Design and construction
- Known for: Saint Amphilochius of Pochayiv, canonized in 2002

Immovable Monument of National Significance of Ukraine
- Official name: Комплекс споруд Почаївської Свято-Успенської Лаври (Building complex of the Pochaiv Holy Dormition Lavra)
- Type: Architecture
- Reference no.: 190029

= Pochaiv Lavra =

Ukrainian Orthodox monastery in Pochaiv, Ukraine

The Holy Dormition Pochaiv Lavra, also sometimes known as the Pochaiv Monastery, is a monastery and lavra in Pochaiv, Kremenets Raion, Ternopil Oblast, Ukraine. The monastery tops a 60-metre hill in the town of Pochaiv, 18 km southwest of Kremenets and 70 km north of Ternopil.

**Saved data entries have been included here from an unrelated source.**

@[simp] theorem State.railEnds_now (s : State) (n : Nat) :
    (State.railEnds s n).now = s.now := by
  unfold State.railEnds
  repeat' split
  all_goals simp [now_ite, foldl_now]

@[simp] theorem State.failRail_now (s : State) (n cause code : Nat) (data : List Nat) :
    (State.failRail s n cause code data).now = s.now := by
  unfold State.failRail
  repeat' split
  all_goals simp

@[simp] theorem State.loopDown_now (s : State) (n : Nat) : (State.loopDown s n).now = s.now := by
  unfold State.loopDown
  repeat' split
  all_goals simp

@[simp] theorem State.enterMode_now (s : State) (m : Mode) (cause sub : Nat) :
    (State.enterMode s m cause sub).now = s.now := by
  simp [State.enterMode, now_ite, foldl_now]

@[simp] theorem State.startManual_now (s : State) : (State.startManual s).now = s.now := by
  simp [State.startManual]

@[simp] theorem State.stopManual_now (s : State) : (State.stopManual s).now = s.now := by
  simp [State.stopManual]

@[simp] theorem State.manualLook_now (s : State) : (State.manualLook s).now = s.now := by
  simp [State.manualLook]

@[simp] theorem State.seqStart_now (s : State) : (State.seqStart s).now = s.now := by
  simp [State.seqStart]

@[simp] theorem State.enterRun_now (s : State) (cause : Nat) : (State.enterRun s cause).now = s.now := by
  simp [State.enterRun]

@[simp] theorem State.seqRest_now (s : State) : (State.seqRest s).now = s.now := by
  simp [State.seqRest, now_ite, foldl_now]

@[simp] theorem State.leaveRun_now (s : State) (cause sub : Nat) : (State.leaveRun s cause sub).now = s.now := by
  simp [State.leaveRun]

@[simp] theorem State.atStateZero_now (s : State) : (State.atStateZero s).now = s.now := by
  unfold State.atStateZero
  repeat' split
  all_goals simp

@[simp] theorem State.offStart_now (s : State) : (State.offStart s).now = s.now := by
  simp [State.offStart]

@[simp] theorem State.waitAt_now (s : State) : (State.waitAt s).now = s.now := by
  simp [State.waitAt, now_ite]

@[simp] theorem State.stepTiles_now (s : State) :
    (State.stepTiles s).now = s.now := by
  unfold State.stepTiles
  repeat' split
  all_goals simp [now_ite, foldl_now]

@[simp] theorem State.seqStep_now (s : State) :
    (State.seqStep s).now = s.now := by
  unfold State.seqStep
  repeat' split
  all_goals simp [now_ite, foldl_now]

@[simp] theorem State.localSteps_now (s : State) (k : Nat) : (s.localSteps k).now = s.now := by
  induction k generalizing s with
  | zero => rfl
  | succ k ih => simp [State.localSteps, now_ite, ih]

@[simp] theorem State.progress_now (s : State) : (State.progress s).now = s.now := by
  simp [State.progress, now_ite]

@[simp] theorem State.turnDown_now (s : State) : (State.turnDown s).now = s.now := by
  simp [State.turnDown]

@[simp] theorem State.requestDown_now (s : State) (c : DownCause) : (State.requestDown s c).now = s.now := by
  simp [State.requestDown, now_ite]

@[simp] theorem State.requestStopSeq_now (s : State) : (State.requestStopSeq s).now = s.now := by
  simp [State.requestStopSeq]

@[simp] theorem State.retryRailOff_now (s : State) (n : Nat) : (State.retryRailOff s n).now = s.now := by
  simp [State.retryRailOff]

@[simp] theorem State.retryOff_now (s : State) (n : Nat) : (State.retryOff s n).now = s.now := by
  simp [State.retryOff, now_ite]

@[simp] theorem State.retry_now (s : State) (n : Nat) : (State.retry s n).now = s.now := by
  simp [State.retry, now_ite]

@[simp] theorem State.groupStep_now (s : State) (g : Nat) : (State.groupStep s g).now = s.now := by
  simp [State.groupStep, now_ite]

@[simp] theorem State.groupShutdown_now (s : State) (n : Nat) : (State.groupShutdown s n).now = s.now := by
  simp [State.groupShutdown, now_ite, foldl_now]

@[simp] theorem State.sysReset_now (s : State) (n : Nat) : (State.sysReset s n).now = s.now := by
  simp [State.sysReset, now_ite]

@[simp] theorem State.railReaction_now (s : State) (n : Nat) : (State.railReaction s n).now = s.now := by
  unfold State.railReaction
  repeat' split
  all_goals simp

@[simp] theorem State.railFault_now (s : State) (n cause : Nat) (direct : Bool) :
    (State.railFault s n cause direct).now = s.now := by
  unfold State.railFault
  repeat' split
  all_goals simp [now_ite, foldl_now]

@[simp] theorem State.railSafe_now (s : State) (l : Nat) : (State.railSafe s l).now = s.now := by
  simp [State.railSafe, now_ite]

@[simp] theorem State.toSafe_now (s : State) (l sev code : Nat) : (State.toSafe s l sev code).now = s.now := by
  simp [State.toSafe, now_ite]

@[simp] theorem State.moreLow_now (s : State) (l code : Nat) : (State.moreLow s l code).now = s.now := by
  simp [State.moreLow, now_ite]

@[simp] theorem State.enterSafe_now (s : State) (l sev code : Nat) : (State.enterSafe s l sev code).now = s.now := by
  simp [State.enterSafe, now_ite]

@[simp] theorem State.enterSafeAll_now (s : State) (ls : List Nat) (sev code : Nat) :
    (State.enterSafeAll s ls sev code).now = s.now := by
  simp [State.enterSafeAll, foldl_now]

@[simp] theorem State.enterHold_now (s : State) (tile code inst : Nat) :
    (State.enterHold s tile code inst).now = s.now := by
  simp [State.enterHold, now_ite]

@[simp] theorem State.dangerous_now (s : State) (ls : List Nat) (tile code inst : Nat) (always : Bool) :
    (State.dangerous s ls tile code inst always).now = s.now := by
  simp [State.dangerous, now_ite]

@[simp] theorem State.markResetOnly_now (s : State) : (State.markResetOnly s).now = s.now := by
  simp [State.markResetOnly]

@[simp] theorem State.failTile_now (s : State) (t cause : Nat) : (State.failTile s t cause).now = s.now := by
  simp [State.failTile]

@[simp] theorem State.loopFault_now (s : State) (n : Nat) : (State.loopFault s n).now = s.now := by
  simp [State.loopFault, now_ite]

@[simp] theorem State.latchOff_now (s : State) (l : Nat) : (State.latchOff s l).now = s.now := by
  simp [State.latchOff, now_ite]

@[simp] theorem State.hiccupOff_now (s : State) (l p : Nat) (queued : Bool) :
    (State.hiccupOff s l p queued).now = s.now := by
  simp [State.hiccupOff, now_ite, foldl_now]

@[simp] theorem State.hiccup_now (s : State) (l p : Nat) (queued : Bool) :
    (State.hiccup s l p queued).now = s.now := by
  simp [State.hiccup, now_ite]

@[simp] theorem State.otShutdown_now (s : State) (l : Nat) : (State.otShutdown s l).now = s.now := by
  simp [State.otShutdown, now_ite]

@[simp] theorem State.startReaction_now (s : State) (n : Nat) (r : Reaction) :
    (State.startReaction s n r).now = s.now := by
  unfold State.startReaction
  repeat' split
  all_goals simp

@[simp] theorem State.takeQueued_now (s : State) (n : Nat) (qs : List Reaction) :
    (s.takeQueued n qs).now = s.now := by
  induction qs generalizing s with
  | nil => simp [State.takeQueued]
  | cons r qs ih => simp [State.takeQueued, now_ite, ih]

@[simp] theorem State.histValue_now (s : State) (ts : List Nat) (src inst : Nat) (v : Int) :
    (State.histValue s ts src inst v).now = s.now := by
  simp [State.histValue]

@[simp] theorem State.histFrameEnd_now (s : State) : (State.histFrameEnd s).now = s.now := by
  simp [State.histFrameEnd]

@[simp] theorem State.acceptRecords_now (s : State) (l v src : Nat) (sup : Bool) :
    (State.acceptRecords s l v src sup).now = s.now := by
  simp [State.acceptRecords, now_ite]

@[simp] theorem State.acceptTarget_now (s : State) (l v src : Nat) : (State.acceptTarget s l v src).now = s.now := by
  simp [State.acceptTarget, now_ite]

@[simp] theorem State.reached_now (s : State) (l : Nat) : (State.reached s l).now = s.now := by
  simp [State.reached]

@[simp] theorem State.overtake_now (s : State) (l by_ : Nat) : (State.overtake s l by_).now = s.now := by
  simp [State.overtake, now_ite]

@[simp] theorem State.setLevels_now (s : State) (l : Nat) :
    (State.setLevels s l).now = s.now := by
  unfold State.setLevels
  repeat' split
  all_goals simp [now_ite, foldl_now]

@[simp] theorem State.actTile_later {d₀ : Nat} (s : State) (kind : Nat) (ps : List Nat) (at_ : Nat) (h₀ : d₀ ≤ s.now) :
    d₀ ≤ (State.actTile s kind ps at_).now := by
  simp [State.actTile, h₀]

@[simp] theorem State.actOn_later {d₀ : Nat} (s : State) (l kind : Nat) (h₀ : d₀ ≤ s.now) :
    d₀ ≤ (State.actOn s l kind).now := by
  simp (maxDischargeDepth := 40) (contextual := true) [State.actOn, h₀, later_ite, later_foldl]

@[simp] theorem State.beginAction_later {d₀ : Nat} (s : State) (l kind trig : Nat) (ut : Int) (h₀ : d₀ ≤ s.now) :
    d₀ ≤ (State.beginAction s l kind trig ut).now := by
  simp [State.beginAction, h₀]

@[simp] theorem State.canopyTrigger_later {d₀ : Nat} (s : State) (l trig : Nat) (ut : Int) (h₀ : d₀ ≤ s.now) :
    d₀ ≤ (State.canopyTrigger s l trig ut).now := by
  simp (maxDischargeDepth := 40) [State.canopyTrigger, h₀, later_ite]

@[simp] theorem State.releaseTile_later {d₀ : Nat} (s : State) (ps : List Nat) (at_ : Nat) (h₀ : d₀ ≤ s.now) :
    d₀ ≤ (State.releaseTile s ps at_).now := by
  simp [State.releaseTile, h₀]

@[simp] theorem State.releaseAction_later {d₀ : Nat} (s : State) (l : Nat) (h₀ : d₀ ≤ s.now) :
    d₀ ≤ (State.releaseAction s l).now := by
  simp (maxDischargeDepth := 40) (contextual := true) [State.releaseAction, h₀, later_ite, later_foldl]

@[simp] theorem State.senseLoop_now (s : State) (l : Nat) (c : Conv) : (State.senseLoop s l c).now = s.now := by
  simp [State.senseLoop, now_ite]

@[simp] theorem State.dischargeEnd_now (s : State) (l : Nat) : (State.dischargeEnd s l).now = s.now := by
  simp [State.dischargeEnd, now_ite]

@[simp] theorem State.advanceRef_now (s : State) (l : Nat) : (State.advanceRef s l).now = s.now := by
  unfold State.advanceRef
  repeat' split
  all_goals simp [now_ite]

@[simp] theorem State.enterRegulating_now (s : State) (l : Nat) : (State.enterRegulating s l).now = s.now := by
  simp only [State.enterRegulating]
  repeat' split
  all_goals simp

The Pochaiv Lavra has been an important spiritual and ideological centre of Eastern Orthodoxy until 1720, then of Greek Catholicism until 1831, after which it once again became Orthodox. In December 2023, after years of disputes, a ruling by the Supreme Court of Ukraine gave the Orthodox Church of Ukraine the spiritual control of the monastery.

==History==

=== Origins ===
A first record of the monastery in Pochaiv dates back to 1527, although a local tradition claims that it was established three centuries earlier, during the Mongol invasion, by several runaway monks, either from the Kyiv Monastery of the Caves or from Mount Athos. The legend has it that the Theotokos appeared to the monks in the shape of a column of fire, leaving her footprint in the rock she stood upon.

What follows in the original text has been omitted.